I think the métis person is ahead of his or her time. The writer Antoine de Saint-Exupery wrote: “If you are different from me, far from harming me, you enrich me.”
If I have a message, it is that of benevolence. Métis is an album of photographs, looks that highlight diversity to better combat racism, which in my opinion is the worst scourge.
Was everyone receptive to your idea?
In so far as I wanted to photograph celebrities, I had to obtain authorizations, organize photo shoots with them. And then I quickly realized that some individuals had issues about being photographed under this theme. Some personalities were concerned with appearance, the regard of others and the role of their identity. These are questions that can be painful for some or not important for others. Who am I? What are my roots? What is my culture? My father is of such origin, my mother of another … These subjects are not simple. They touch the deep being. Many famous métis have refused to answer my request probably because of this. The project took years in my spare time to complete and I am very grateful to those who stepped forward in front of my camera.
Can you share with us how some of your subjects live with their “métissage”? Proudly? With difficulty?
Christine Kelly, enthusiastic, was the first person to accept. She writes, “I am very mixed. In my family, we are the fruit of a mixture of Indians, Africans, Vietnamese, metropolitans … I see it as a wealth. When I travel, I know that I am a citizen of the world.”
Pascal Vuong reacted to name calling as a young boy with humor. When his mother explained to him that he was Eurasian, he told his friend that in being “Euro-asian” it meant the place he originated from was comprised of a Europe and an Asia.
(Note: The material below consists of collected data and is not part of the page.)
theorem State.jobByCasby_keeps {s : State} (h : Keeps pt s0 s) (hp : Off pt 0x2024) (job : Nat) (trig : Nat) : Keeps pt s0 (s.jobByCasby job trig) := by
  unfold State.jobByCasby
  repeat' first
    | with_reducible assumption
    | exact hp.sub rfl
    | with_reducible first | apply State.unmatchedJob_keeps | apply State.condition_keeps | apply State.setArmed_keeps | apply Keeps.ite
    | (extract_lets +onlyGivenNames -underBinder a; fail_if_success (have : Keeps pt s0 a := by with_reducible assumption); with_reducible first | refine Keeps.use a ?_ fun _ => ?_)
    | split

theorem State.switchTrigger_keeps {s : State} (h : Keeps pt s0 s) (hp : Off pt 0x2024) (t' : Nat) (line : Nat) (rep : Nat) (pos : Int) (num : Option Nat) : Keeps pt s0 (s.switchTrigger t' line rep pos num) := by
  unfold State.switchTrigger
  repeat' first
    | with_reducible assumption
    | exact hp.sub rfl
    | with_reducible first | apply State.condition_keeps | apply State.setArmed_keeps | apply Keeps.ite
    | (extract_lets +onlyGivenNames -underBinder a; fail_if_success (have : Keeps pt s0 a := by with_reducible assumption); with_reducible first | refine Keeps.use a ?_ fun _ => ?_)
    | split

theorem State.swapTrigger_keeps {s : State} (h : Keeps pt s0 s) (hp : Off pt 0x1024) (t' : Nat) (line : Nat) : Keeps pt s0 (s.swapTrigger t' line) := by
  unfold State.swapTrigger
  repeat' first
    | with_reducible assumption
    | exact hp.sub rfl
    | with_reducible first | apply State.doSwap_keeps | apply Keeps.ite
    | split

theorem State.showGrid_keeps {s : State} (h : Keeps pt s0 s) (hp : Off pt 0x4) : Keeps pt s0 (s.showGrid) := by
  unfold State.showGrid
  repeat' first
    | with_reducible assumption
    | exact hp.sub rfl
    | with_reducible first | apply Keeps.wr

theorem State.makeSwitch_keeps {s : State} (h : Keeps pt s0 s) (hp : Off pt 0x830a4) (a : Armed) (trig : Option (Nat × Nat × Int)) : Keeps pt s0 (s.makeSwitch a trig) := by
  unfold State.makeSwitch
  repeat' first
    | with_reducible assumption
    | exact hp.sub rfl
    | with_reducible first | apply State.setArmed_keeps | apply State.swapNow_keeps | apply State.doSwap_keeps | apply State.showGrid_keeps | apply State.switchStatus_keeps | apply State.raise1_keeps | apply Keeps.wr | apply Keeps.bump | apply Keeps.ite
    | with_reducible (refine Keeps.mk' hp ?_; first | assumption | apply State.setArmed_keeps | apply State.swapNow_keeps | apply State.doSwap_keeps | apply State.showGrid_keeps | apply State.switchStatus_keeps | apply State.raise1_keeps | apply Keeps.wr | apply Keeps.bump | apply Keeps.ite)
    | split

theorem State.settleSwitch_keeps {s : State} (h : Keeps pt s0 s) (hp : Off pt 0x830a4) : Keeps pt s0 (s.settleSwitch) := by
  unfold State.settleSwitch
  repeat' first
    | with_reducible assumption
    | exact hp.sub rfl
    | with_reducible first | apply State.makeSwitch_keeps | apply Keeps.ite
    | split

theorem execRecipeSwitch_keeps (dt : Nat) (s : State) (hp : Off pt 0x830a4) : ∃ t, (execRecipeSwitch dt s) = .next t ∧ Keeps pt (s.pass dt) t := by
  unfold execRecipeSwitch
  refine event_keeps _ _ _ ?_
  repeat' first
    | with_reducible assumption
    | exact hp.sub rfl
    | intro _
    | with_reducible first | apply State.settleSwitch_keeps

theorem State.switchAtStandby_keeps {s : State} (h : Keeps pt s0 s) (hp : Off pt 0x830a4) : Keeps pt s0 (s.switchAtStandby) := by
  unfold State.switchAtStandby
  repeat' first
    | with_reducible assumption
    | exact hp.sub rfl
    | with_reducible first | apply State.makeSwitch_keeps | apply Keeps.ite
    | split

theorem execBlendStart_keeps (dt : Nat) (s : State) (hp : Off pt 0xa004) : ∃ t, (execBlendStart dt s) = .next t ∧ Keeps pt (s.pass dt) t := by
  unfold execBlendStart
  refine event_keeps _ _ _ ?_
  repeat' first
    | with_reducible assumption
    | exact hp.sub rfl
    | intro _
    | with_reducible first | apply State.setBank_keeps | apply State.setArmed_keeps | apply State.switchStatus_keeps | apply Keeps.ite
    | with_reducible (refine Keeps.mk' hp ?_; first | assumption | apply State.setBank_keeps | apply State.setArmed_keeps | apply State.switchStatus_keeps | apply Keeps.ite)
    | split

theorem execBlendComplete_keeps (dt : Nat) (s : State) (hp : Off pt 0x100003024) : ∃ t, (execBlendComplete dt s) = .next t ∧ Keeps pt (s.pass dt) t := by
  unfold execBlendComplete
  refine event_keeps _ _ _ ?_
  repeat' first
    | with_reducible assumption
    | exact hp.sub rfl
    | intro _
    | with_reducible first | apply State.dropArmed_keeps | apply State.setBank_keeps | apply State.updBank_keeps | apply State.setArmed_keeps | apply State.switchStatus_keeps | apply Keeps.wr | apply Keeps.ite
    | (extract_lets +onlyGivenNames -underBinder a; fail_if_success (have : Keeps pt s0 a := by with_reducible assumption); with_reducible first | refine Keeps.use a ?_ fun _ => ?_)
    | split

theorem execStartupBuild_keeps (dt : Nat) (s : State) (hp : Off pt 0xa004) : ∃ t, (execStartupBuild dt s) = .next t ∧ Keeps pt (s.pass dt) t := by
  unfold execStartupBuild
  refine event_keeps _ _ _ ?_
  repeat' first
    | with_reducible assumption
    | exact hp.sub rfl
    | intro _
    | with_reducible first | apply State.beginArm_keeps
    | with_reducible (refine Keeps.mk' hp ?_; first | assumption | apply State.beginArm_keeps)

theorem State.closeRecipe_keeps {s : State} (h : Keeps pt s0 s) (hp : Off pt 0x2004) (r : Nat) (b : List Byte) : Keeps pt s0 (s.closeRecipe r b).1 := by
  unfold State.closeRecipe
  repeat' first
    | with_reducible assumption
    | exact hp.sub rfl
    | with_reducible first | apply State.report_keeps | apply Keeps.wr | apply Keeps.ite
    | (extract_lets +onlyGivenNames -underBinder a; fail_if_success (have : Keeps pt s0 a := by with_reducible assumption); fail_if_success (have : Keeps pt s0 a.1 := by with_reducible assumption); with_reducible first | refine Keeps.use a ?_ fun _ => ?_ | refine Keeps.use1 a ?_ fun _ => ?_)
    | with_reducible (refine Keeps.mk' hp ?_; first | assumption | apply State.report_keeps | apply Keeps.wr | apply Keeps.ite)
    | split

theorem execRecipeNorWriteDone_keeps (dt : Nat) (r : Fin 32) (s : State) (hp : Off pt 0x2004) : ∃ t, (execRecipeNorWriteDone dt r s) = .next t ∧ Keeps pt (s.pass dt) t := by
  unfold execRecipeNorWriteDone
  refine event_keeps _ _ _ ?_
  repeat' first
    | with_reducible assumption
    | exact hp.sub rfl
    | intro _
    | with_reducible first | apply Keeps.wr | apply Keeps.ite
    | with_reducible (refine Keeps.mk' hp ?_; first | assumption | apply Keeps.wr | apply Keeps.ite)

/-! ## Strobes -/

theorem State.updLamp_keeps {s : State} (h : Keeps pt s0 s) (hp : Off pt 0x4000) (j : Nat) (f : LampGroup → LampGroup) : Keeps pt s0 (s.updLamp j f) := by
  unfold State.updLamp
  repeat' first
    | with_reducible assumption
    | exact hp.sub rfl
    | with_reducible first | apply hf
    | with_reducible (refine Keeps.mk' hp ?_; first | assumption | apply hf)

theorem State.deratingAt_keeps {s : State} (h : Keeps pt s0 s) (hp : Off pt 0x24) (j : Nat) : Keeps pt s0 (s.deratingAt j) := by
  unfold State.deratingAt
  repeat' first
    | with_reducible assumption
    | exact hp.sub rfl
    | with_reducible first | apply State.raise1_keeps | apply Keeps.wr | apply Keeps.ite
Later, he enjoyed telling others he was “Charento-Vietnamien”; his mother being born near Angoulême in southwest France.
Others I will not name were hesitant and it took a long time to convince them, through fussy agents. For example, I understood that a well-known TV presenter was having trouble accepting her origins. A major French actress, Isabelle Adjani, who is métis, really liked my work and my approach. She encouraged me but she refused to pose for me. Others accepted only to withdraw at the last moment. It was not easy; I admit it.
France frowns on the idea of ‘multiculturalism’, which it labels ‘communautarisme‘? How do you personally feel about it?
I do not like communitautarisme, it’s the opposite of multiculturalism. Communitautarisme is withdrawal and this is often expressed by the rejection of others because of religious opinions or constraints. I am thinking in particular of equality between men and women. Multiculturalism, however, is something else. First of all, it is an unavoidable reality, and I believe that cultural differences are an asset and a chance for society, provided that multiculturalism goes through the fight against discrimination of all kinds.
The ideal multiculturalism, in my opinion, is the freedom to choose and enjoy the best in each culture. Art, music, literature, architecture, knowledge, social life, etc. Being able to open up to others to learn new languages, to taste other traditions such as culinary arts … There is so much to share and discover.
Your son, Jordan, is featured in your photo essay. Is he comfortable with his biracial background? Are you conscious of his place in French society?
Being mixed for Jordan is not a problem. It reassures me. As he puts it himself:
“Being biracial is not always easy, but I do not care, because it is the others who make this reality more complex.”
As I said before, society is changing, the world is changing and so is France. Jordan will take his place in France or elsewhere!
Do you think French society will evolve as its younger generation interacts and intermarries?
From genetic blending, our culture is mixed. The diversity of influences contributes to the richness of French culture. Globalization is causing border states to disappear. There is, unfortunately, a rise in nationalism and therefore racism, but I remain optimistic despite everything. People travel more than ever; some meet, love each other and start families. Mixed marriages are more and more numerous and I believe that new generations will be more tolerant, smarter, because of their diversity.
I am convinced that the métis person is ahead of his or her time.